In the most basic sense, there are two training variables that can be manipulated in a given program: quantity of exercise and quality of exercise. Given the time crunch that many of us suffer from, we should collectively strive for ways to enhance the quality of our workouts. One possible method of enhancing the quality of our strength-training workouts is through the use of descending sets.

Descending sets (also known as the multipoundage system, regression sets, burn-outs, break-down sets, or drop sets) constitute a resistance-training technique that modifies the resistance during a set of repetitions. Descending sets are generally considered a high-intensity technique for blasting through barriers to progress, such as the dreaded strength plateau (Marotti, 2000; Mejia & Velazquez, 2000).

Descending sets induce a greater level of muscular fatigue than do multiple sets performed with ample rest between sets. This is accomplished by performing a set of repetitions to the point of exhaustion, at which point you cannot complete another repetition in good form, followed by rapidly decreasing the resistance so that more repetitions may be immediately performed. This, in turn, may be followed by further reducing the resistance and performing yet another series of post-failure repetitions. Descending sets provide a unique stimulus by allowing multiple levels of muscular fatigue within the same exercise set.

Several authors have described different variants of descending sets. Brzycki (1995, p. 37) explains one version of this method, stating, "After reaching muscular failure, you (or your training partner) quickly reduce the starting weight by about 25-30 percent and the lifter does 3-5 post-fatigue repetitions with the lighter resistance." Brzycki continues, "If desired, a second series of 3-5 regressions may be performed immediately after the first series by reducing the lightened load by 25-30%."

In a similar description, Marotti (p. 197) states, at the end of an intense set, the weight is decreased by 20-30 percent and another set is performed as soon as possible. This breakdown can be done 2 or 3 times.

Fleck and Kraemer (1997, p. 124) write, "The trainee performs four or five repetitions at a 4- or 5-RM [repetition maximum] resistance. Then 20 to 40 lb (9.1 to 18.1 kg) is removed from the resistance, and the trainee performs another four or five repetitions. This procedure is continued for several sets..."

In a recommendation that resembles others on the subject, Mejia and Velazquez (2000) suggest using a heavy resistance initially (4-6 RM). They then recommend reductions of 20% or so for the following sets.

Westcott (1996, p. 41) suggests, "As a general rule, go to temporary muscle failure with your standard resistance, then quickly reduce the resistance about 10-20 percent. This should permit you to complete two to four additional repetitions, reaching a second level of muscle failure within the anaerobic energy system (under 90 seconds)."

Poliquin (1997) suggests a more elaborate, somewhat esoteric approach to the implementation of descending sets. He believes descending sets should be different according to whether or not the trainee is deemed "neurologically efficient." For the neurologically inefficient, Poliquin advocates a 12-15 RM, followed by a 12-15 RM with about 20% less weight, once again followed by a 12-15 RM with about 20% less weight. He recommends repeating this process 1-2 times. For the neurologically efficient, he recommends beginning with a 3 RM. Then, after a 10 second reprieve, a 1-2 RM is completed with 3% less weight. After another 10-second rest and another 3% or so reduction in resistance, a final 1-2 RM is advised.
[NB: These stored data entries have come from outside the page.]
/-- A hot reset trigger reaches a Vitrine (R249, R121, R271): one that containment absorbs still clears the wires with the link (R128). -/
def Dev.hotReset (d : Dev) (lv : Nat) : Dev :=
  let st := d.get VIT_STATE.STATE lv
  if d.contained 1 lv then d.setVit lv fun v => { v with intx := [] }
  else if st = 2 then d.enterReset lv true
  else if st = 4 ∨ st = 5 ∨ st = 6 then d.put VIT_STATE.HELD_RESET lv 1
  else d

/-! ### Bindings -/

/-- The endpoint that a port and an LD-ID field name (R250, R376; log entry 10). -/
def Dev.findEndpoint (d : Dev) (p ld : Nat) : Option Nat :=
  (d.endpointsOf p).find? fun e =>
    if p = 447 then e == ld
    else if ld = 0xFF then (d.endpoint p e).ldId.isNone
    else (d.endpoint p e).ldId == some ld

/-- Tracker entries are reserved, or returned, on this module (R246, R247). -/
def Dev.reserve (d : Dev) (n : Nat) : Dev :=
  (d.put TRK_FREE.UNALLOCATED 0 (d.get TRK_FREE.UNALLOCATED 0 - n)).put TRK_CPL_RSV.RESERVED 0
    (d.get TRK_CPL_RSV.RESERVED 0 + n)
def Dev.unreserve (d : Dev) (n : Nat) : Dev :=
  (d.put TRK_FREE.UNALLOCATED 0 (d.get TRK_FREE.UNALLOCATED 0 + n)).put TRK_CPL_RSV.RESERVED 0
    (d.get TRK_CPL_RSV.RESERVED 0 - n)

/-- Entries a binding reserves on its upstream module: the share once, and once more for the host's requests where the endpoint
is on the same module (R247). -/
def Dev.shareNeed (d : Dev) (fpid share : Nat) : Nat := if fpidModule fpid = d.moduleId then 2 * share else share

/-- The lowest free queue slot of a port, 0 to 30 (R177). -/
def Dev.freeSlot (d : Dev) (p : Nat) : Option Nat :=
  (List.range 31).find? fun s => !d.slots.any fun x => x.1 == p && x.2.2 == s

/-- A handle's slot on a port, taken where it has none. -/
def Dev.takeSlot (d : Dev) (p gvh : Nat) : Option Dev :=
  if internalPort p || d.slots.any (fun s => s.1 == p && s.2.1 == gvh) then some d
  else (d.freeSlot p).map fun s => { d with slots := d.slots ++ [(p, gvh, s)] }

/-- A handle's slot on a port is freed; its queues are empty and open. -/
def Dev.dropSlot (d : Dev) (p gvh : Nat) : Dev :=
  let qs := d.queuesOf gvh (· == p)
  let d := d.forEach qs fun d q => d.squashOnce q
  { d with slots := d.slots.filter fun s => !(s.1 == p && s.2.1 == gvh) }

/-- Translation entries are written for the BARs of a binding, VALID clear (R250, R215). -/
def Dev.takeAtts (d : Dev) (lv fpid : Nat) (bars : List (Nat × Nat)) : List Nat × Dev :=
  match bars with
  | [] => ([], d)
  | (size, base) :: r =>
    let n := firstFree d.atts 0
    let d := d.setAtt n { valid := false, sizeLog2 := size, lvid := lv, fpid := fpid, host := 0, ep := base }
    let (ns, d) := d.takeAtts lv fpid r
    (n :: ns, d)

/-- Other bindings of the Vitrine use a port. -/
def Vit.usesPort (v : Vit) (k fpid : Nat) : Bool := v.bindings.any fun b => b.k != k && b.fpid == fpid

/-- What a binding holds is freed (R251, step 6). -/
def Dev.freeBinding (d : Dev) (lv : Nat) (b : Binding) : Dev :=
  let gvh := d.gvh lv
  let here := fpidModule b.fpid == d.moduleId
  let d := d.forEach b.atts fun d n => d.setAtt n {}
  let d := d.unreserve (d.shareNeed b.fpid b.share)
  let d := d.when (!(d.vit lv).usesPort b.k b.fpid) fun d =>
    ((d.when here (·.dropSlot (fpidPort b.fpid) gvh)).closeWindow (d.upFpid lv) b.fpid).closeWindow b.fpid (d.upFpid lv)
  let d := if here then d.setEndpoint (fpidPort b.fpid) b.ep fun e => { e with bound := none }
    else d.tell (fpidModule b.fpid) (.unbind gvh b.fpid)
  let d := d.setVit lv fun v => { v with bindings := v.bindings.filter fun x => x.k != b.k }
  (d.setVport lv b.k fun v => { v with dllActive := false }).endWaiting (.unbind lv b.k) Status.ok

/-- In-flight count of one binding (R251): its entries, and frames between its port and the upstream port. -/
def Dev.bindingInflight (d : Dev) (lv : Nat) (b : Binding) : Nat :=
  let gvh := d.gvh lv
  let own (f : Frame) : Bool := f.gvh == gvh && (f.src == b.fpid || f.dst == b.fpid)
  (d.entries fun e => e.gvh == gvh && e.k == b.k).length +
    d.queues.foldl (fun n e => n + ((e.2.frames ++ e.2.side).filter fun f => own f.frame).length) 0 +
    (d.arrived.filter fun e => own e.2).length + (d.routed.filter fun e => own e.2.2).length +
    (d.egress.filter fun e => own e.2).length

/-- The end of an unbind (R251, steps 3 to 6): what remains is squashed, the endpoint reset and its resources freed. -/
def Dev.finishUnbind (d : Dev) (lv : Nat) (b : Binding) : Dev :=
  let gvh := d.gvh lv
  let d := d.refuseEntries fun e => e.gvh == gvh && e.k == b.k
  let d := d.clearEndpointIntx lv b.k
  let d := if fpidModule b.fpid = d.moduleId then d.breakLocksOf gvh (· == fpidPort b.fpid) else d
  (d.resetBinding b).freeBinding lv b

/-- An unbind begins (R251, steps 1 and 2), and ends at once when nothing of the binding is in flight. -/
def Dev.startUnbind (d : Dev) (lv : Nat) (b : Binding) : Dev :=
  let d := (d.setBinding lv b.k fun b => { b with unbinding := true, presented := false }).slotUnbound lv b.k
  let d := d.refuseBinding lv b true
  let d := d.setVit lv fun v => { v with since := d.now }
  let p := fpidPort b.fpid
  let d := if fpidModule b.fpid = d.moduleId ∧ ¬(d.linkUp p ∧ ¬d.contained 0 (d.contPort p b.ep)) then
      if internalPort p then d.squashInternal p (d.gvh lv)
      else d.forEach (d.queuesOf (d.gvh lv) (· == p)) fun d q =>
        d.dropFrames q (fun f => f.frame.dst != b.fpid) (countSquashed q)
    else d
  if d.bindingInflight lv b = 0 then d.finishUnbind lv b else d

/-! ### Resources -/

/-- The Basin minimum of a Vitrine is added to, or taken from, the MIN of its four class queues and the reserved space
(R176, R178). -/
def Dev.addMinimum (d : Dev) (p gvh cells : Nat) : Dev :=
  let d := d.setReserved (d.get BSN_RESERVED.TOTAL 0 + cells / 4 * 4)
  d.forEach (d.queuesOf gvh (· == p)) fun d q => d.put BSN_Q_CFG.MIN q (d.get BSN_Q_CFG.MIN q + cells / 4)
def Dev.dropMinimum (d : Dev) (p gvh cells : Nat) : Dev :=
  let d := d.setReserved (d.get BSN_RESERVED.TOTAL 0 - cells / 4 * 4)
  d.forEach (d.queuesOf gvh (· == p)) fun d q => d.put BSN_Q_CFG.MIN q (d.get BSN_Q_CFG.MIN q - cells / 4)

/-- Shaper slots that no Vitrine holds, the lowest n. -/
def Dev.freeShapers (d : Dev) (n : Nat) : List Nat :=
  let taken := d.vits.flatMap fun e => e.2.shapers
  ((List.range (taken.length + n)).filter fun s => !taken.contains s).take n

/-- Mailbox channels bound to a local ID's VMF (R248). -/
def Dev.channelsOf (d : Dev) (lv : Nat) : Nat :=
  ((List.range 256).filter fun c => d.isSender (vmfMaster lv) c || d.isReceiver (vmfMaster lv) c).length

/-- The counter bank of a local ID is set to zero, with its record (R440). -/
def Dev.zeroBank (d : Dev) (lv gvh : Nat) : Dev :=
  ({ d with ctrs := d.ctrs.filter fun e => !(decide (vitCtr lv 0 ≤ e.1) && decide (e.1 < vitCtr lv 64)) }).record 0x0881
    { gvh := gvh, object := lv, detail := leBytes 4 (vitCtr lv 0) }

/-- The resources of a Vitrine return to their pools, and its local ID is FREE (R245, R249, R255, R263). -/
def Dev.releaseVitrine (d : Dev) (lv : Nat) : Dev :=
  let gvh := d.gvh lv
  let p := d.get VIT_PORT.UPORT lv
  let v := d.vit lv
  let d := d.forEach v.bindings fun d b => d.freeBinding lv b
  let d := (d.dropMinimum p gvh v.basinMin).dropSlot p gvh
  let d := d.put TRK_FREE.UNALLOCATED 0 (d.get TRK_FREE.UNALLOCATED 0 + d.get TRK_VIT_QUOTA.QUOTA lv)
  let d := (d.loseReads lv).abortMaster (vmfMaster lv) 3
  let d := d.forEach (List.range 67) fun d f => d.resetCfg lv f
  let d := { d with
    vports := d.vports.filter fun e => e.1 / 64 != lv
    vits := SMap.erase d.vits lv
    vmfs := SMap.erase d.vmfs lv
    cats := SMap.erase d.cats (lv + 1)
    spcs := SMap.erase d.spcs (lv + 1)
    samples := d.samples.filter fun (x : Sample) => x.stream != lv + 1
    owesDetect := d.owesDetect.filter (· ≠ p) ++ [p]
    homes := d.homes.filter fun e => e.1 != gvh }
  let d := d.resetRegs ([.VIT_STATE, .VIT_PORT, .VIT_EVENTS, .TRK_VIT_QUOTA, .VMF_ID, .VMF_VERSION, .VMF_GVH] ++ vmfRegs) lv
  d.resetRegs [.SLC_CONT_STATE] (contObj 1 lv)

end Sys2Proof.Machine
end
For reasons that I explain in the following section, I propose my own twist on descending sets, which somewhat parallels the description by Mejia and Velazquez. I suggest that descending sets be implemented such that the first repetitions be performed with a relatively heavy resistance that allows only a 3-5 RM. At the point of muscular failure, decrease the load by an amount that allows another 3-5 repetitions to failure. Repeat the process once more such that the total set duration remains under 2 minutes. If you're a fan of either ballistic (fast) or super slow (very slow) training, then you can ignore the rep scheme and simply try to divide the set into equal portions with the heavy, moderate, and light loads. Really, the number of repetitions is immaterial. What's more important is that the repetitions be performed in a consistent, repeatable manner within a time frame that is consistent with increases in size and strength (typically under 2 minutes). Admittedly, some of these recommendations are arbitrary and are intended to serve merely as basic guidelines for implementing descending sets.

Why descend?
To appreciate the rationale behind descending sets, it's helpful to have a brief review of the mechanisms of exercise-induced muscle growth. Beware: you are entering a scientific discussion. If you despise such discussions, would prefer a frontal lobotomy performed with an ice pick, and just desire the "how to" information, skip down to the "precautions/contraindications" subheading.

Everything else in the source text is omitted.